The European Financial data Institute (Institut européen de données financières), known as EUROFIDAI is a research institute funded by the CNRS (French National Center for Scientific Research) as one of its service units (UPS 3390). Its mission is to develop European stock exchange databases that are useful to academic researchers in finance.

Stock exchange databases 
The EUROFIDAI website makes available European market databases for stocks, financial indexes, exchange rates, mutual funds, and corporate actions. The institute works to create verified, controlled and homogeneous databases, and maintain them over the long periods necessary for academic research.

Since January 2012, the institute has led the Base Européenne de DOnnées FInancières à Haute fréquence (BEDOFIH) project, which aims to create a European intraday financial database. This project is funded as one of 36 projects within the framework of the "Excellence facilities" (Equipex), program launched by the French government.

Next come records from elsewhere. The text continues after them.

-- ==== Sys2Proof/Proofs/OutputsFormed.lean ====
section
/-! PROOF. The meeting state as the output blocks read it, and the outputs that a settled event leaves formed: the room scene (R94), the
zone targets (R104, R107) and the motors (R119). -/

namespace Sys2Proof.Machine

/-! ### The meeting state -/

/-- The output blocks read the same of the meeting in `s` and in `t`. -/
structure SameReads (s t : State) : Prop where
  role : roleOf t = roleOf s
  occupancy : occRead t = occRead s
  session : govRead t = govRead s
  order : (followRecord t).bind (fun f => f.order) = (followRecord s).bind (fun f => f.order)

theorem SameReads.refl (s : State) : SameReads s s := ⟨rfl, rfl, rfl, rfl⟩

theorem SameReads.trans {s t u : State} (a : SameReads s t) (b : SameReads t u) : SameReads s u :=
  ⟨b.role.trans a.role, b.occupancy.trans a.occupancy, b.session.trans a.session, b.order.trans a.order⟩

/-- What the reads are formed from. -/
theorem SameReads.of {s t : State} (hrole : roleOf t = roleOf s)
    (hgroup : t.join.group.map (fun g => (g.occupancy, g.session)) = s.join.group.map (fun g => (g.occupancy, g.session)))
    (horder : t.join.follower.map (fun f => f.order) = s.join.follower.map (fun f => f.order))
    (hown : t.presence.occupancy = s.presence.occupancy) (hgov : ownGov t = ownGov s) : SameReads s t := by
  have hlead : (leadGroup t).map (fun g => (g.occupancy, g.session)) = (leadGroup s).map (fun g => (g.occupancy, g.session)) := by
    unfold leadGroup
    rw [hrole]
    cases roleOf s <;> first | exact hgroup | rfl
  have hfollow : (followRecord t).map (fun f => f.order) = (followRecord s).map (fun f => f.order) := by
    unfold followRecord
    rw [hrole]
    cases roleOf s <;> first | exact horder | rfl
  have hreads : occRead t = occRead s ∧ govRead t = govRead s ∧
      (followRecord t).bind (fun f => f.order) = (followRecord s).bind (fun f => f.order) := by
    unfold occRead govRead
    revert hlead hfollow
    generalize leadGroup t = g, leadGroup s = g', followRecord t = f, followRecord s = f'
    rw [hown, hgov]
    cases g <;> cases g' <;> cases f <;> cases f' <;> simp_all
  exact ⟨hrole, hreads.1, hreads.2.1, hreads.2.2⟩

theorem roleOf_congr {s t : State} (h : t.join.partitions = s.join.partitions) : roleOf t = roleOf s := by rw [roleOf, h]; rfl

theorem SameReads.isFollow {s t : State} (h : SameReads s t) : isFollow t = isFollow s := by
  rw [Machine.isFollow, h.role]
  rfl

theorem SameReads.joinedPartner {s t : State} (h : SameReads s t) (hcfg : t.cfg = s.cfg) : joinedPartner t = joinedPartner s := by
  have hneighbour (p : Nat) : neighbourOf t p = neighbourOf s p := by rw [neighbourOf, hcfg]; rfl
  unfold Machine.joinedPartner
  rw [h.role]
  cases roleOf s <;> simp only [hneighbour]

/-- The context in which records are evaluated. -/
theorem SameReads.evalCtx {s t : State} (h : SameReads s t) (hcfg : t.cfg = s.cfg) (hair : t.air = s.air) (hclock : t.clock = s.clock)
    (now : Nat) (d : Bool) : evalCtx t now d = evalCtx s now d := by
  simp only [Machine.evalCtx, nowOf, h.occupancy, h.joinedPartner hcfg, h.isFollow, hcfg, hair, hclock]

theorem SameReads.ofBus (s : State) (b : Bus) : SameReads s { s with bus := b } := .of rfl rfl rfl rfl rfl

theorem sendJoin_sameReads (p k : Nat) (l : List Byte) (s : State) : SameReads s (sendJoin p k l s) := by
  refine .of (roleOf_congr (sendJoin_handedOn p k l s).partitions) ?_ (sendJoin_handedOn p k l s).joins.order
    (congrArg Presence.occupancy (sendJoin_handedOn p k l s).presence) ?_
  · unfold sendJoin
    dsimp only
    split <;> rfl
  · unfold sendJoin
    dsimp only
    split <;> rfl

theorem composeState_sameReads (s : State) : SameReads s (composeState s) := by
  unfold composeState
  split
  next f r _ hfollower _ =>
    refine SameReads.trans ?_ (sendJoin_sameReads _ _ _ _)
    exact .of rfl rfl (by rw [hfollower]; rfl) rfl rfl
  · exact .refl s

theorem composeOrder_sameReads (s : State) : SameReads s (composeOrder s) := by
  unfold composeOrder
  split
  next g r _ hgroup _ =>
    split
    · exact .refl s
    · refine SameReads.trans ?_ (sendJoin_sameReads _ _ _ _)
      exact .of rfl (by rw [hgroup]; rfl) rfl rfl rfl
  · exact .refl s

theorem commit_sameReads (before s : State) : SameReads s (commit before s) := by
  unfold commit
  split
  · exact .refl s
  · exact .of rfl rfl rfl rfl rfl

theorem endEvent_sameReads (before s : State) : SameReads s (endEvent before s) := by
  refine SameReads.trans ?_ (commit_sameReads before _)
  unfold composeJoin
  split
  · exact composeOrder_sameReads s
  · split
    · exact composeState_sameReads s
    · exact .refl s

theorem deferIfWaiting_sameReads (s : State) : SameReads s (deferIfWaiting s) := .ofBus s _

theorem finishTelegram_sameReads (before s : State) : SameReads s (finishTelegram before s) :=
  (deferIfWaiting_sameReads s).trans (endEvent_sameReads before _)

theorem sendAll_sameReads (l : List OutTelegram) (s : State) : SameReads s (sendAll l s) := by
  induction l generalizing s with
  | nil => exact .refl s
  | cons t rest ih => exact SameReads.trans (.ofBus s _) (ih (send t s))

theorem overRecordsAt_sameReads (f : EvalCtx → Booking → RecordResult) (s : State) : SameReads s (overRecordsAt f s) := by
  unfold overRecordsAt
  split
  · exact .refl s
  · refine SameReads.trans ?_ (sendAll_sameReads _ _)
    exact .of rfl rfl rfl rfl rfl

/-- A claim begins on a BLOCKED partition, which gives no role. -/
theorem tryClaim_sameReads (s : State) : SameReads s (tryClaim s) := by
  unfold tryClaim
  split
  · split
    · exact .refl s
    next p hp =>
      obtain ⟨hone, x, hx, hblocked, -⟩ := firstDue_spec hp
      have hnot : p ≠ 0 := by omega
      refine SameReads.trans ?_ (sendJoin_sameReads _ _ _ _)
      refine .of ?_ rfl rfl rfl rfl
      change roleFrom 1 (update1 s.join.partitions p _) = _
      rw [update1, if_neg hnot]
      exact roleFrom_update s.join.partitions 1 p _ x hone hx (by simp [hblocked]) (by simp [hblocked])
        (by simp [claimingPartition]) (by simp [claimingPartition])
  · exact .refl s

/-! ### The outputs -/

/-- The outputs are those of the tables: the room scene, the targets of the zones, and the motors. -/
structure OutputsFormed (t : State) : Prop where
  scene : sceneChosen t
  targets : targetsFormed t
  motors : motorsFormed t

theorem roomSceneOf_congr {s t : State} (h : SameReads s t) (hhold : t.light.hold = s.light.hold)
    (hscene : isFollow s = true → (followRecord s).bind (fun f => f.order) = none → t.light.scene = s.light.scene) :
    roomSceneOf t = roomSceneOf s := by
  unfold roomSceneOf
  rw [h.isFollow, h.order, h.occupancy, h.session, hhold]
  split
  next hfollow =>
    split
    · rfl
    next horder => rw [hscene hfollow horder]
  next => rfl

theorem blindRow_congr {s t : State} (h : SameReads s t) (hservice : t.service = s.service) (hlistening : t.listening = s.listening)
    (hcfg : t.cfg = s.cfg) (hfacades : t.blind.facades = s.blind.facades) (hscene : t.light.scene = s.light.scene) (c : MotorCfg)
    {m n : Motor} (hhold : n.hold = m.hold) : blindRow t c n = blindRow s c m := by
  have hfacade (k : Nat) : facadeOf t.blind k = facadeOf s.blind k := by rw [facadeOf, hfacades]; rfl
  unfold blindRow positionRow windHolds sunHigh sceneBlind
  simp only [hfacade, hservice, hlistening, hcfg, hscene, hhold, h.occupancy, h.session]

/-- A change that none of the tables reads leaves the outputs formed. -/
theorem OutputsFormed.keeps {s t : State} (h : OutputsFormed s) (reads : SameReads s t) (hlight : t.light = s.light)
    (hblind : t.blind = s.blind) (hservice : t.service = s.service) (hlistening : t.listening = s.listening) (hcfg : t.cfg = s.cfg) :
    OutputsFormed t where
  scene := by
    unfold sceneChosen
    rw [roomSceneOf_congr reads (by rw [hlight]) (fun _ _ => by rw [hlight]), hlight]
    exact h.scene
  targets := by
    unfold targetsFormed
    rw [hlight, hservice, hlistening, hcfg]
    exact h.targets
  motors := by
    intro n c m hc hm
    rw [hcfg] at hc
    rw [hblind] at hm
    rw [blindRow_congr reads hservice hlistening hcfg (by rw [hblind]) (by rw [hlight]) c rfl]
    exact h.motors n c m hc hm

/-! ### The motors by their rows -/

theorem enterLocked_isLockedUp (now : Stamp) (c : MotorCfg) (m : Motor) : isLockedUp (enterLocked now c m) := by
  have hrest (m : Motor) (h : m.inForce = some 0) : isLockedUp (lockAtRest now c m) := by
    unfold lockAtRest
    split
    · exact ⟨h, .inr ⟨rfl, rfl, rfl⟩, rfl⟩
    · exact ⟨h, .inl rfl, rfl⟩
  unfold enterLocked
  dsimp only
  split
  next hstate => exact ⟨rfl, .inl hstate, by simp only [relayDown, hstate]⟩
  · exact hrest _ rfl
  · exact hrest _ rfl
  · exact ⟨rfl, .inl rfl, rfl⟩
  · refine ⟨(stopRun_keeps now c _).2, .inr ⟨rfl, rfl, rfl⟩, rfl⟩
  next hstate => exact ⟨rfl, .inr ⟨hstate, rfl, rfl⟩, by simp only [relayDown, hstate]⟩
  · exact ⟨rfl, .inl rfl, rfl⟩

theorem stopAndHold_isStopped (now : Stamp) (c : MotorCfg) (m : Motor) : isStopped (stopAndHold now c m) := by
  have hrun : (stopRun now c m).run = none := by
    unfold stopRun
    split
    · assumption
    · rfl
  have hrelays (e : Option Nat) (x : Motor) (hx : x.state = restState e) : relayUp x = false ∧ relayDown x = false := by
    unfold relayUp relayDown
    rw [hx]
    cases e <;> exact ⟨rfl, rfl⟩
  exact ⟨hrun, rfl, rfl, rfl, (hrelays _ _ rfl).1, (hrelays _ _ rfl).2⟩

/-- A motor that took its row stands as the row says. -/
theorem applyRow_formed (now : Stamp) (c : MotorCfg) (row : BlindRow) (m : Motor) :
    (row = .locked → isLockedUp (applyRow now c row m)) ∧ (row = .stopped → isStopped (applyRow now c row m))
      ∧ ∀ p, row = .position p → (applyRow now c row m).inForce = some p := by
  refine ⟨?_, ?_, ?_⟩
  · rintro rfl
    exact enterLocked_isLockedUp now c m
  · rintro rfl
    exact stopAndHold_isStopped now c m
  · rintro p rfl
    exact (takePosition_keeps now c p (leaveLocked m)).2

theorem nth1_eq_getElem? {α : Type} {l : List α} {n : Nat} {x : α} (h : nth1 l n = some x) : l[n - 1]? = some x :=
  (nth1_eq_some_iff.mp h).2

/-- A motor that the test names takes its row. -/
theorem nth1_formMotors {s : State} {f : MotorCfg → Bool} {n : Nat} {c : MotorCfg} {m : Motor} (hc : nth1 s.cfg.motors n = some c)
    (hm : nth1 (formMotors s f s.cfg.motors s.blind.motors) n = some m) :
    ∃ x, nth1 s.blind.motors n = some x ∧ m = if f c then applyRow (nowOf s) c (blindRow s c x) x else x := by
  obtain ⟨hn, hm⟩ := nth1_eq_some_iff.mp hm
  rw [formMotors_get, nth1_eq_getElem? hc] at hm
  cases hx : s.blind.motors[n - 1]? with
  | none => rw [hx] at hm; cases hm
  | some x =>
    rw [hx] at hm
    cases hm
    exact ⟨x, nth1_eq_some_iff.mpr ⟨hn, hx⟩, rfl⟩

/-- A row that `m` took is the row it stands in. -/
theorem formMotors_rowsHold {s t : State} (reads : SameReads s t) (hservice : t.service = s.service)
    (hlistening : t.listening = s.listening) (hcfg : t.cfg = s.cfg) (hfacades : t.blind.facades = s.blind.facades)
    (hscene : t.light.scene = s.light.scene) (hmotors : t.blind.motors = formMotors s (fun _ => true) s.cfg.motors s.blind.motors) :
    motorsFormed t := by
  intro n c m hc hm
  rw [hcfg] at hc
  rw [hmotors] at hm
  obtain ⟨x, -, rfl⟩ := nth1_formMotors hc hm
  rw [if_pos rfl, blindRow_congr reads hservice hlistening hcfg hfacades hscene c (applyRow_hold _ c _ x)]
  exact applyRow_formed _ c _ x

theorem formBlinds_sameReads (s : State) : SameReads s (formBlinds s) := .of rfl rfl rfl rfl rfl

theorem formBlinds_motorsFormed (s : State) : motorsFormed (formBlinds s) :=
  formMotors_rowsHold (formBlinds_sameReads s) rfl rfl rfl rfl rfl rfl

/-! ### The scene -/

theorem formTargets_sameReads (s : State) : SameReads s (formTargets s) := .of rfl rfl rfl rfl rfl

theorem formZones_source (s : State) : (formZones s).source = s.light.source := by
  unfold formZones
  dsimp only
  split
  · rfl
  · split <;> rfl
  · split
    · split <;> rfl
    · rfl

theorem selectScene_sceneChosen {s : State} (h : s.listening = false) : sceneChosen (selectScene s) := by
  let x : State := { s with light := { s.light with scene := (roomSceneOf s).1, source := (roomSceneOf s).2 } }
  have hselect : selectScene s = formTargets x := by
    rw [selectScene, if_neg (by simp [h])]
  obtain ⟨-, -, hhold, hscene⟩ := formZones_keeps x
  have hsame : roomSceneOf (formTargets x) = roomSceneOf s := by
    have hx : SameReads s x := .of rfl rfl rfl rfl rfl
    refine roomSceneOf_congr (hx.trans (formTargets_sameReads x)) hhold (fun hfollow horder => ?_)
    change (formZones x).scene = s.light.scene
    rw [hscene]
    change (roomSceneOf s).1 = s.light.scene
    rw [roomSceneOf, if_pos hfollow, horder]
  rw [hselect, sceneChosen, hsame]
  change ((formZones x).scene, (formZones x).source) = _
  rw [hscene, formZones_source]

theorem selectScene_targetsFormed (s : State) : targetsFormed (selectScene s) := by
  unfold selectScene
  split <;> exact formTargets_targetsFormed _

theorem selectScene_sameReads (s : State) : SameReads s (selectScene s) := by
  unfold selectScene
  split
  · exact formTargets_sameReads s
  · refine SameReads.trans ?_ (formTargets_sameReads _)
    exact .of rfl rfl rfl rfl rfl

theorem selected_outputsFormed {s : State} (h : s.listening = false) : OutputsFormed (formBlinds (selectScene s)) where
  scene := by
    have hchosen := selectScene_sceneChosen h
    unfold sceneChosen at hchosen ⊢
    rw [roomSceneOf_congr (formBlinds_sameReads _) rfl (fun _ _ => rfl)]
    exact hchosen
  targets := selectScene_targetsFormed s
  motors := formBlinds_motorsFormed _

theorem settle_outputsFormed {s : State} (h : s.listening = false) : OutputsFormed (settle s) :=
  selected_outputsFormed ((airLoop_handedOn 33 s).listening.trans h)

theorem OutputsFormed.handed {s t : State} (h : OutputsFormed s) (reads : SameReads s t) (hand : HandedOn s t) (keeps : KeepsOutputs s t) :
    OutputsFormed t :=
  h.keeps reads keeps.light keeps.blind hand.service hand.listening hand.cfg

theorem OutputsFormed.endEvent (before : State) {s : State} (h : OutputsFormed s) : OutputsFormed (endEvent before s) :=
  h.handed (endEvent_sameReads before s) (endEvent_handedOn before s) (endEvent_keepsOutputs before s)

theorem OutputsFormed.finishTelegram (before : State) {s : State} (h : OutputsFormed s) : OutputsFormed (finishTelegram before s) :=
  h.handed (finishTelegram_sameReads before s) (finishTelegram_handedOn before s) (finishTelegram_keepsOutputs before s)

end Sys2Proof.Machine
end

High performance computing 
To process the data, the institute has high output computing capabilities, available to researchers who are interested in short term access to high performance and volume computing. Thanks to cloud computing technology, the institute can provide researchers with an on-demand computer cluster for the required short period.

Document database 
Another Euroidai mission consists of building a bibliographical database on the research production in finance in European universities and research centers, indexing finance theses and working papers since the year 2000, along with  links to the original documents.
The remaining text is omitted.